Arougheti was responding to a query about private equity fundraising and the potential for extended timelines. It is a question being asked more often of GPs due to uncertainty, a crowded marketplace and the fact some LPs are over-allocated or facing cashflow constraints.

Ares, like other PE giants, may be less impacted by these factors because of growing LP selectivity. For reasons of efficiency, some investors prefer to manage a few incumbent relationships. Some also prefer to partner with big, brand-name firms with long track records and strategies covering a range of asset classes.

With this advantage, “folks like Ares are having a slightly different experience” relative to smaller or single-strategy managers, Arougheti said, “and I think that’s being reflected in fundraising.”

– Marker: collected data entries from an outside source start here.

-- ==== Sys2Proof/Safety.lean ====
section
/-! DEFINITION. The terms the statements use: the invariants of the state (spec/10_state.md R38, R39), what a
frame says, slots as lists, and the per-slot reading of `RENDER` (spec/41_oscillator_bank.md R125 to R131). -/

namespace Sys2Proof.Machine

open Sys2Proof

/-! ## Invariants -/

/-- The address belongs to a word memory of the map of R64: `LMEM`, `FBUF`, `OBUF` or a slot word. -/
def MappedWord (p : Params) (a : Nat) : Bool :=
  (decide (lmemBase ≤ a) && decide (a < lmemBase + p.lmemWords)) ||
  (decide (fbufBase ≤ a) && decide (a < fbufBase + p.maxFrames)) ||
  (decide (obufBase ≤ a) && decide (a < obufBase + p.maxFrames)) ||
  (decide (oscBase ≤ a) && decide (a < oscBase + 11 * oscStride) && decide ((a - oscBase) % oscStride < p.maxOsc))

/-- Nothing is stored at an unmapped address (R65). -/
abbrev State.InMap (s : State) : Prop := ∀ c ∈ s.mem.cells, MappedWord s.params c.1 = true

/-- The size invariant (R39). -/
abbrev State.Sized (s : State) : Prop :=
  s.nlive ≤ s.active ∧ s.active ≤ s.cap ∧ s.cap ≤ s.capMax ∧ s.capMax ≤ s.params.maxOsc ∧
    s.active % s.params.w = 0 ∧ s.cap % s.params.w = 0 ∧ s.capMax % s.params.w = 0 ∧
    s.params.maxOsc % s.params.w = 0

/-- The padding invariant (R38). -/
def State.Padded (s : State) : Prop :=
  ∀ (f : Field) (i : Nat), s.nlive ≤ i → i < s.params.maxOsc → s.mem.osc f i = 0

/-- The invariant of the machine: legal parameters (R5), memory in its canonical form and only at mapped
addresses, the size invariant (R39) and the padding invariant (R38). -/
structure State.Inv (s : State) : Prop where
  legal : s.params.legal
  canonical : s.mem.wf
  inMap : s.InMap
  sized : s.Sized
  padded : s.Padded

/-! ## Frames -/

/-- `m'` reads as `m` at every address outside `written`. -/
def Memory.SameOutside (m' m : Memory) (written : Nat → Prop) : Prop :=
  m'.epoch = m.epoch ∧ ∀ a, ¬ written a → m'.read a = m.read a

/-- The address is a word of one of the fields `fs` of a slot below `n`. -/
def SlotWord (fs : List Field) (n a : Nat) : Prop := ∃ f ∈ fs, ∃ i, i < n ∧ a = oscAddr f i

/-- The address is `OBUF[k]` for some `k < n`. -/
def OutputWord (n a : Nat) : Prop := ∃ k, k < n ∧ a = obufBase + k

/-! ## Slots as lists -/

/-- The eleven words of slot `i`. -/
def Memory.slot (m : Memory) (i : Nat) : List Word := Field.all.map (fun f => m.osc f i)

/-- How command `i` may change `NLIVE` from `s` to `t`: `ALLOC` raises it by one, `SHRM` and `SHRD` lower it, `RESET`
makes it 0 (R26). -/
def State.LiveCountChange (s t : State) (i : Instr) : Prop :=
  (i = .alloc ∧ t.nlive = s.nlive + 1) ∨ ((i = .shrm ∨ i = .shrd) ∧ t.nlive < s.nlive) ∨ (i = .reset ∧ t.nlive = 0)

/-- The live slots in order. -/
def State.slots (s : State) : List (List Word) := (List.range s.nlive).map s.mem.slot

/-! ## RENDER slot by slot

R125: each slot is one independent recursion, and the only coupling is the sum of outputs and the shared forcing
sample. So a slot's course can be followed by itself, from the state before the command. -/

/-- `(C1, Y1, Y2)` of one slot. -/
structure Course where
  c1 : Word
  y1 : Word
  y2 : Word
deriving DecidableEq, Repr

/-- The output of slot `i` in frame `k` when it stands at `x` (R128). -/
def State.outputFrom (s : State) (forcing : Bool) (i k : Nat) (x : Course) : Word :=
  let y0 := fsub (fmul x.c1 x.y1) (fmul (s.mem.osc .c2 i) x.y2)
  if forcing then fadd y0 (fmul (s.mem.osc .gain i) (s.mem.fbuf k)) else y0

/-- Where slot `i` stands before frame `k` (R127 to R129). -/
def State.course (s : State) (chirp forcing : Bool) (i : Nat) : Nat → Course
  | 0 => { c1 := s.mem.osc .c1 i, y1 := s.mem.osc .y1 i, y2 := s.mem.osc .y2 i }
  | k + 1 =>
    let x := State.course s chirp forcing i k
    { c1 := if chirp then fmaxc (fmul x.c1 (s.mem.osc .cmul i)) (s.mem.osc .clim i) else x.c1
      y1 := s.outputFrom forcing i k x
      y2 := x.y1 }

/-- The output of slot `i` in frame `k`. -/
def State.slotSample (s : State) (chirp forcing : Bool) (k i : Nat) : Word :=
  s.outputFrom forcing i k (s.course chirp forcing i k)

/-- The accumulator of lane `l` after frame `k`: from `+0.0`, the outputs of the live slots of the lane in
ascending order (R126, R127). -/
def State.laneTotal (s : State) (chirp forcing : Bool) (k l : Nat) : Word :=
  ((List.range s.nlive).filter (fun i => i % s.params.w = l)).foldl
    (fun acc i => fadd acc (s.slotSample chirp forcing k i)) 0

/-- The horizontal sum of frame `k`, lanes 0 to `W-1` from the left (R127). -/
def State.frameSum (s : State) (chirp forcing : Bool) (k : Nat) : Word :=
  ((List.range (s.params.w - 1)).map (· + 1)).foldl
    (fun acc l => fadd acc (s.laneTotal chirp forcing k l)) (s.laneTotal chirp forcing k 0)

/-- The output word of frame `k` before it is written: shaped by table `t` if there is an envelope (R130). -/
def State.frameOutput (s : State) (chirp forcing : Bool) (envelope : Option Nat) (k : Nat) : Word :=
  match envelope with
  | none => s.frameSum chirp forcing k
  | some t =>
    if s.sidx.toNat + k < (s.lut t).len.toNat then
      fmul (s.frameSum chirp forcing k) (s.mem.lmem ((s.lut t).base.toNat + s.sidx.toNat + k))
    else s.frameSum chirp forcing k

/-- What a successful `RENDER` of `n` frames leaves (R127 to R131): every live slot has run its own course, `OBUF[k]`
holds the frame's output (added to what was there with `A`), `SIDX` has advanced by `n`, saturating, and nothing
else has changed. -/
def State.Rendered (s t : State) (chirp forcing additive : Bool) (envelope : Option Nat) (n : Nat) : Prop :=
  (∀ i, i < s.nlive →
    t.mem.osc .c1 i = (s.course chirp forcing i n).c1 ∧
    t.mem.osc .y1 i = (s.course chirp forcing i n).y1 ∧
    t.mem.osc .y2 i = (s.course chirp forcing i n).y2) ∧
  (∀ k, k < n → t.mem.obuf k =
    if additive then fadd (s.mem.obuf k) (s.frameOutput chirp forcing envelope k)
    else s.frameOutput chirp forcing envelope k) ∧
  t = { s with mem := t.mem, sidx := BitVec.ofNat 32 (min (s.sidx.toNat + n) (2 ^ 32 - 1)) } ∧
  t.mem.SameOutside s.mem (fun a =>
    SlotWord (if chirp then [.c1, .y1, .y2] else [.y1, .y2]) s.nlive a ∨ OutputWord n a)

/-! ## Values and words -/

/-- The value of a word that is no NaN in units of 2^-149, with `2^277`, above every finite magnitude, for the
infinity (R105). -/
def fExt (a : Word) : Int := if isInf a then (if fSign a then -(2 ^ 277) else 2 ^ 277) else fVal a

/-- `r` is the binary32 rounding of the exact quotient `num / den` (in units of 2^-149, `den > 0`) to nearest, ties
to even (R106): finite below the overflow bound, and then no finite word is closer and an equally close one of
another value means that `r` is even; else the infinity with the sign of `num` (R117). -/
def RoundsTo (r : Word) (num : Int) (den : Nat) : Prop :=
  if num.natAbs < (2 ^ 25 - 1) * 2 ^ 252 * den then
    isFinite r = true ∧
    ∀ c, isFinite c = true →
      (fVal r * den - num).natAbs ≤ (fVal c * den - num).natAbs ∧
      ((fVal r * den - num).natAbs = (fVal c * den - num).natAbs → fVal c ≠ fVal r → r.toNat % 2 = 0)
  else r = fPack (decide (num < 0)) infLow

/-- A quiet NaN: bit 22 set (R108). -/
def isQuietNaN (a : Word) : Bool := isNaN a && slice a 22 22 == 1

/-- Two words that are both zeros of the value 0. -/
def isZero (a : Word) : Bool := isFinite a && fMag a == 0

/-- The infinity of this sign (R105). -/
def signedInf (neg : Bool) : Word := if neg then 0xFF800000 else 0x7F800000

/-- The zero of this sign (R105). -/
def signedZero (neg : Bool) : Word := if neg then 0x80000000 else 0x00000000

/-- The rows of spec/opcode_table.json: the fixed fields (hi, lo, value) of each. -/
def opcodeRows : List (List (Nat × Nat × Nat)) :=
  [[(31, 0, 0x0)],
    [(31, 0, 0x1000000)],
    [(19, 16, 0x0), (31, 23, 0x20)],
    [(31, 23, 0x21)],
    [(31, 0, 0x11000000)],
    [(31, 0, 0x12000000)],
    [(31, 0, 0x13000000)],
    [(31, 0, 0x14000000)],
    [(31, 0, 0x15000000)],
    [(31, 0, 0x16000000)],
    [(31, 16, 0x1700)],
    [(15, 0, 0x0), (31, 20, 0x200)],
    [(15, 0, 0x0), (31, 20, 0x210)],
    [(31, 22, 0x88)],
    [(15, 0, 0x0), (31, 20, 0x230)]]

/-- The word has every fixed field of the row. -/
def MatchesRow (w : Word) (row : List (Nat × Nat × Nat)) : Prop := ∀ x ∈ row, slice w x.1 x.2.1 = x.2.2

/-- The row of spec/opcode_table.json a command comes from, counted from 0. -/
def Instr.row : Instr → Nat
  | .nop => 0 | .reset => 1 | .render .. => 2 | .renderEnv .. => 3 | .alloc => 4 | .shrm => 5 | .shrd => 6
  | .ddec => 7 | .cscl => 8 | .sscl => 9 | .grow _ => 10 | .lnear _ => 11 | .llin _ => 12 | .lcyc .. => 13
  | .lchk _ => 14

/-! ## Port values -/

/-- The word that reads back at an address after a host write of `v` to it: the access kinds of R21 to R44 with the
WARL functions (R61). -/
def State.writtenWord (s : State) (a : Addr) (v : Word) : Word :=
  let n := a.toNat
  if n = 0x05 then s.hostRead a &&& ~~~(v &&& 0x00001F00#32)
  else if n = 0x08 then 0
  else if n = 0x0C then BitVec.ofNat 32 (max s.cap (roundDown s.params.w (min v.toNat s.params.maxOsc)))
  else if n = 0x0D then v &&& 0x0000FFFF#32
  else if 0x0E ≤ n ∧ n ≤ 0x16 then v
  else if 0x20 ≤ n ∧ n ≤ 0x2A then v
  else if 0x100 ≤ n ∧ n < 0x100 + 4 * s.params.nLut then
    (if n % 4 < 2 then v &&& 0x0000FFFF#32 else v)
  else if 0x1000 ≤ n ∧ n < 0x1000 + s.params.lmemWords then v
  else if 0x2000 ≤ n ∧ n < 0x2000 + s.params.maxFrames then v
  else if 0x2400 ≤ n ∧ n < 0x2400 + s.params.maxFrames then v
  else if 0x4000 ≤ n ∧ n < 0x6C00 ∧ n % 0x400 < s.params.maxOsc ∧ n % 0x400 < s.nlive then v
  else s.hostRead a

/-! ## What two states share -/

/-- The state with another error record (R21 to R24: the sticky bits, `LASTERR`, `LASTCMD`, `ERRCNT`). -/
def State.withRecord (s : State) (sticky : BitVec 5) (lastErr : BitVec 8) (lastCmd errCnt : Word) : State :=
  { s with sticky := sticky, lastErr := lastErr, lastCmd := lastCmd, errCnt := errCnt }

/-- The address is a word of one of the opaque fields `RADIUS`, `FREQ`, `DECAY` (R37). -/
def OpaqueWord (a : Nat) : Prop := SlotWord [.radius, .freq, .decay] oscStride a

/-- The two states differ at most in the opaque words of their slots. -/
def State.SameButOpaque (s t : State) : Prop :=
  t = { s with mem := t.mem } ∧ t.mem.SameOutside s.mem OpaqueWord

end Sys2Proof.Machine
end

In Carlyle’s first-quarter earnings call, CEO Kewsong Lee noted the “changing dynamics” in PE fundraising. This owes to “the record number of funds that are coming back to market much faster than LPs thought, in large part because of the success the private equity asset class has had over the last few years.”

The upshot, Lee said, will be “longer timeframes to traditional PE fundraising,” including for Carlyle’s offerings. He does not see the same thing happening in other areas, such as private credit, infrastructure and real estate.

Arougheti made the same point in Ares’ earnings call, saying the emphasis on re-ups will probably mean there are PE firms “who are not getting shelf space.” This, he added, will “benefit the larger, more entrenched managers who have multiple products.”

Launching Fund VII

Slower PE fundraising in 2022 will not immediately affect Ares, Arougheti said. That is because it took a second special opportunities fund “out of the market at the hard-cap.” In addition, he said there is no flagship corporate opportunities fund in the market, though the next is expected to roll out “toward the end of the year or early next year.”

Ares had not previously announced closing Ares Special Opportunities Fund II, which targeted $4 billion to invest debt and non-control equity in situations of transformational change or stress. The hard-cap was $6 billion, Buyouts reported.

The forthcoming launch of Ares Corporate Opportunities Fund VII is also news. Arougheti said the timing depends on its predecessor’s deal pace, as Fund VI is about 50 percent invested.

The new offering’s target was not disclosed. The 2020-vintage Fund VI secured more than $5.7 billion, according to first-quarter materials, against a reported target of $9.25 billion. The prior 2017-vintage vehicle brought in more than $7.8 billion.

The corporate PE strategy makes control investments in mid-market businesses in consumer-retail, healthcare, industrial and service-tech sectors. Fund VI was as of March generating a net multiple of 1.1x and a net IRR of 37.7 percent.

Ares expects to have 25-plus offerings in the market over the next 12 months, Arougheti said, including Fund VII and several other large flagships. Like Carlyle’s Lee, he sees no slowdown in LP demand for non-PE strategies, such as private credit and real assets. Overall, he anticipates “a solid year of fundraising” in 2022.

The firm raised $13.7 billion in fresh capital in the first quarter, building on record inflows last year of nearly $77 billion. This helped to increase managed assets to $325 billion, up 57 percent from a year earlier.